#### Data to use

/-- Settles O52: only the session's going on adds an event of the host's, and it is the one its task wants. -/
theorem sessionIsOnlyIssuer : Obligations.SessionIsOnlyIssuer := by
  intro h h' a hact hopen
  cases a with
  | openSession g d k => exact absurd rfl (hopen g d k)
  | call t =>
    cases hσ : h.session with
    | none => simp [Hosted.act, hσ] at hact
    | some σ =>
      simp only [Hosted.act, hσ] at hact
      split at hact
      · cases hact
        exact .inl (List.Sublist.refl _)
      · cases hact
  | advance =>
    cases hσ : h.session with
    | none => simp [Hosted.act, hσ] at hact
    | some σ =>
      simp only [Hosted.act, hσ, Option.some.injEq] at hact
      subst hact
      rcases advance_cases σ h with hadv | ⟨r, -, -, hadv⟩ | ⟨t, ht, hw, ⟨e, hmove, hadv⟩ | ⟨r, -, hadv⟩⟩ <;> rw [hadv]
      · exact .inl (List.Sublist.refl _)
      · exact .inl (List.Sublist.refl _)
      · refine .inr ⟨σ, t, e, rfl, rfl, ht, hw, hmove, ?_⟩
        simp [Hosted.hostEvents, List.filter_append, move_request_isHost hmove]
      · exact .inl (List.Sublist.refl _)
  | transport e =>
    simp only [Hosted.act] at hact
    split at hact
    · cases hact
    · next he =>
      cases hact
      rw [hostEvents_transport h (by simpa using he)]
      exact .inl (List.Sublist.refl _)
  | reopenTransport =>
    cases hact
    rw [hostEvents_reopenTransport]
    exact .inl (List.Sublist.refl _)
  | blockStep =>
    simp only [Hosted.act] at hact
    split at hact
    · next t hstep =>
      cases hact
      exact .inl (hostEvents_sublist_of_sched (sched_sublist_of_step hstep))
    · cases hact

/-- A waiting request of the session before is withdrawn (entry 15). -/
theorem hostEvents_openSession (g d : Byte) (k : Bool) (h : Hosted) :
    (h.openSession g d k).hostEvents = [.reset g d k] := by
  have hnone : (h.block.sched.filter fun e => !e.isHost).filter Event.isHost = [] := by
    simp [List.filter_filter]
  exact congrArg (Event.reset g d k :: ·) hnone

theorem abandonedResult_of_task {h : Hosted} {τ : Session} {u : Task} (hτ : h.session = some τ)
    (hu : τ.task = some u) : h.abandonedResult = [.error .abandoned] := by
  obtain ⟨g, d, k, task, got, waiting, seen⟩ := τ
  subst hu
  simp only [Hosted.abandonedResult, hτ]

theorem abandonedResult_of_no_task {h : Hosted} (hno : ∀ τ u, h.session = some τ → τ.task ≠ some u) :
    h.abandonedResult = [] := by
  unfold Hosted.abandonedResult
  split
  · next hτ => exact absurd rfl (hno _ _ hτ)
  · rfl

/-- Settles O53: the RESET heads the schedule, and what it leaves of the host's events is nothing. -/
theorem openedSessionResetsBlock : Obligations.OpenedSessionResetsBlock := by
  intro h g d k
  have he := nextEvent_head (s := (h.openSession g d k).block) (e := .reset g d k) rfl rfl
  refine ⟨h.openSession g d k, _, _, rfl, rfl, rfl, rfl, rfl, rfl, ?events, ?abandons, ?nothing,
    (step_of_fetch_run he rfl).trans rfl, rfl, rfl, rfl, rfl, rfl⟩
  case events => exact hostEvents_openSession g d k h
  case abandons => exact fun τ u hτ hu => congrArg (h.returned ++ ·) (abandonedResult_of_task hτ hu)
  case nothing =>
    intro hno
    exact (congrArg (h.returned ++ ·) (abandonedResult_of_no_task hno)).trans (List.append_nil _)

/-! ### Display strings -/

/-- A field whose raw value is 0 resolves to its index-0 string (R223). -/
theorem displaySignal_of_zero {i : SignalInfo} {f : SignalField} (h : i.get f = 0) :
    displaySignal i f = .ok f.indexZero :=
  if_pos h

/-- Settles O55: all ten values are 0. -/
theorem indexZeroStringsResolve : Obligations.IndexZeroStringsResolve := by
  have hzero : ∀ f : SignalField, SignalInfo.get ⟨0, 0, 0, 0, 0, 0, 0, 0, 0, 0⟩ f = 0 := fun f => by cases f <;> rfl
  have hshow (f : SignalField) := displaySignal_of_zero (hzero f)
  exact ⟨_, rfl, hshow _, hshow _, hshow _, hshow _, hshow _, hshow _, hshow _, fun f => ⟨_, hshow f⟩⟩

end Sys2Proof.Machine
end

########

[Exercise goal]
Every line of the listing is to be transcribed exactly.

[Solution to the problem]
/-- Settles O52: only the session's going on adds an event of the host's, and it is the one its task wants. -/
theorem sessionIsOnlyIssuer : Obligations.SessionIsOnlyIssuer := by
  intro h h' a hact hopen
  cases a with
  | openSession g d k => exact absurd rfl (hopen g d k)
  | call t =>
    cases hσ : h.session with
    | none => simp [Hosted.act, hσ] at hact
    | some σ =>
      simp only [Hosted.act, hσ] at hact
      split at hact
      · cases hact
        exact .inl (List.Sublist.refl _)
      · cases hact
  | advance =>
    cases hσ : h.session with
    | none => simp [Hosted.act, hσ] at hact
    | some σ =>
      simp only [Hosted.act, hσ, Option.some.injEq] at hact
      subst hact
      rcases advance_cases σ h with hadv | ⟨r, -, -, hadv⟩ | ⟨t, ht, hw, ⟨e, hmove, hadv⟩ | ⟨r, -, hadv⟩⟩ <;> rw [hadv]
      · exact .inl (List.Sublist.refl _)
      · exact .inl (List.Sublist.refl _)
      · refine .inr ⟨σ, t, e, rfl, rfl, ht, hw, hmove, ?_⟩
        simp [Hosted.hostEvents, List.filter_append, move_request_isHost hmove]
      · exact .inl (List.Sublist.refl _)
  | transport e =>
    simp only [Hosted.act] at hact
    split at hact
    · cases hact
    · next he =>
      cases hact
      rw [hostEvents_transport h (by simpa using he)]
      exact .inl (List.Sublist.refl _)
  | reopenTransport =>
    cases hact
    rw [hostEvents_reopenTransport]
    exact .inl (List.Sublist.refl _)
  | blockStep =>
    simp only [Hosted.act] at hact
    split at hact
    · next t hstep =>
      cases hact
      exact .inl (hostEvents_sublist_of_sched (sched_sublist_of_step hstep))
    · cases hact

/-- A waiting request of the session before is withdrawn (entry 15). -/
theorem hostEvents_openSession (g d : Byte) (k : Bool) (h : Hosted) :
    (h.openSession g d k).hostEvents = [.reset g d k] := by
  have hnone : (h.block.sched.filter fun e => !e.isHost).filter Event.isHost = [] := by
    simp [List.filter_filter]
  exact congrArg (Event.reset g d k :: ·) hnone

theorem abandonedResult_of_task {h : Hosted} {τ : Session} {u : Task} (hτ : h.session = some τ)
    (hu : τ.task = some u) : h.abandonedResult = [.error .abandoned] := by
  obtain ⟨g, d, k, task, got, waiting, seen⟩ := τ
  subst hu
  simp only [Hosted.abandonedResult, hτ]

theorem abandonedResult_of_no_task {h : Hosted} (hno : ∀ τ u, h.session = some τ → τ.task ≠ some u) :
    h.abandonedResult = [] := by
  unfold Hosted.abandonedResult
  split
  · next hτ => exact absurd rfl (hno _ _ hτ)
  · rfl

/-- Settles O53: the RESET heads the schedule, and what it leaves of the host's events is nothing. -/
theorem openedSessionResetsBlock : Obligations.OpenedSessionResetsBlock := by
  intro h g d k
  have he := nextEvent_head (s := (h.openSession g d k).block) (e := .reset g d k) rfl rfl
  refine ⟨h.openSession g d k, _, _, rfl, rfl, rfl, rfl, rfl, rfl, ?events, ?abandons, ?nothing,
    (step_of_fetch_run he rfl).trans rfl, rfl, rfl, rfl, rfl, rfl⟩
  case events => exact hostEvents_openSession g d k h
  case abandons => exact fun τ u hτ hu => congrArg (h.returned ++ ·) (abandonedResult_of_task hτ hu)
  case nothing =>
    intro hno
    exact (congrArg (h.returned ++ ·) (abandonedResult_of_no_task hno)).trans (List.append_nil _)

/-! ### Display strings -/

/-- A field whose raw value is 0 resolves to its index-0 string (R223). -/
theorem displaySignal_of_zero {i : SignalInfo} {f : SignalField} (h : i.get f = 0) :
    displaySignal i f = .ok f.indexZero :=
  if_pos h

/-- Settles O55: all ten values are 0. -/
theorem indexZeroStringsResolve : Obligations.IndexZeroStringsResolve := by
  have hzero : ∀ f : SignalField, SignalInfo.get ⟨0, 0, 0, 0, 0, 0, 0, 0, 0, 0⟩ f = 0 := fun f => by cases f <;> rfl
  have hshow (f : SignalField) := displaySignal_of_zero (hzero f)
  exact ⟨_, rfl, hshow _, hshow _, hshow _, hshow _, hshow _, hshow _, hshow _, fun f => ⟨_, hshow f⟩⟩

end Sys2Proof.Machine
end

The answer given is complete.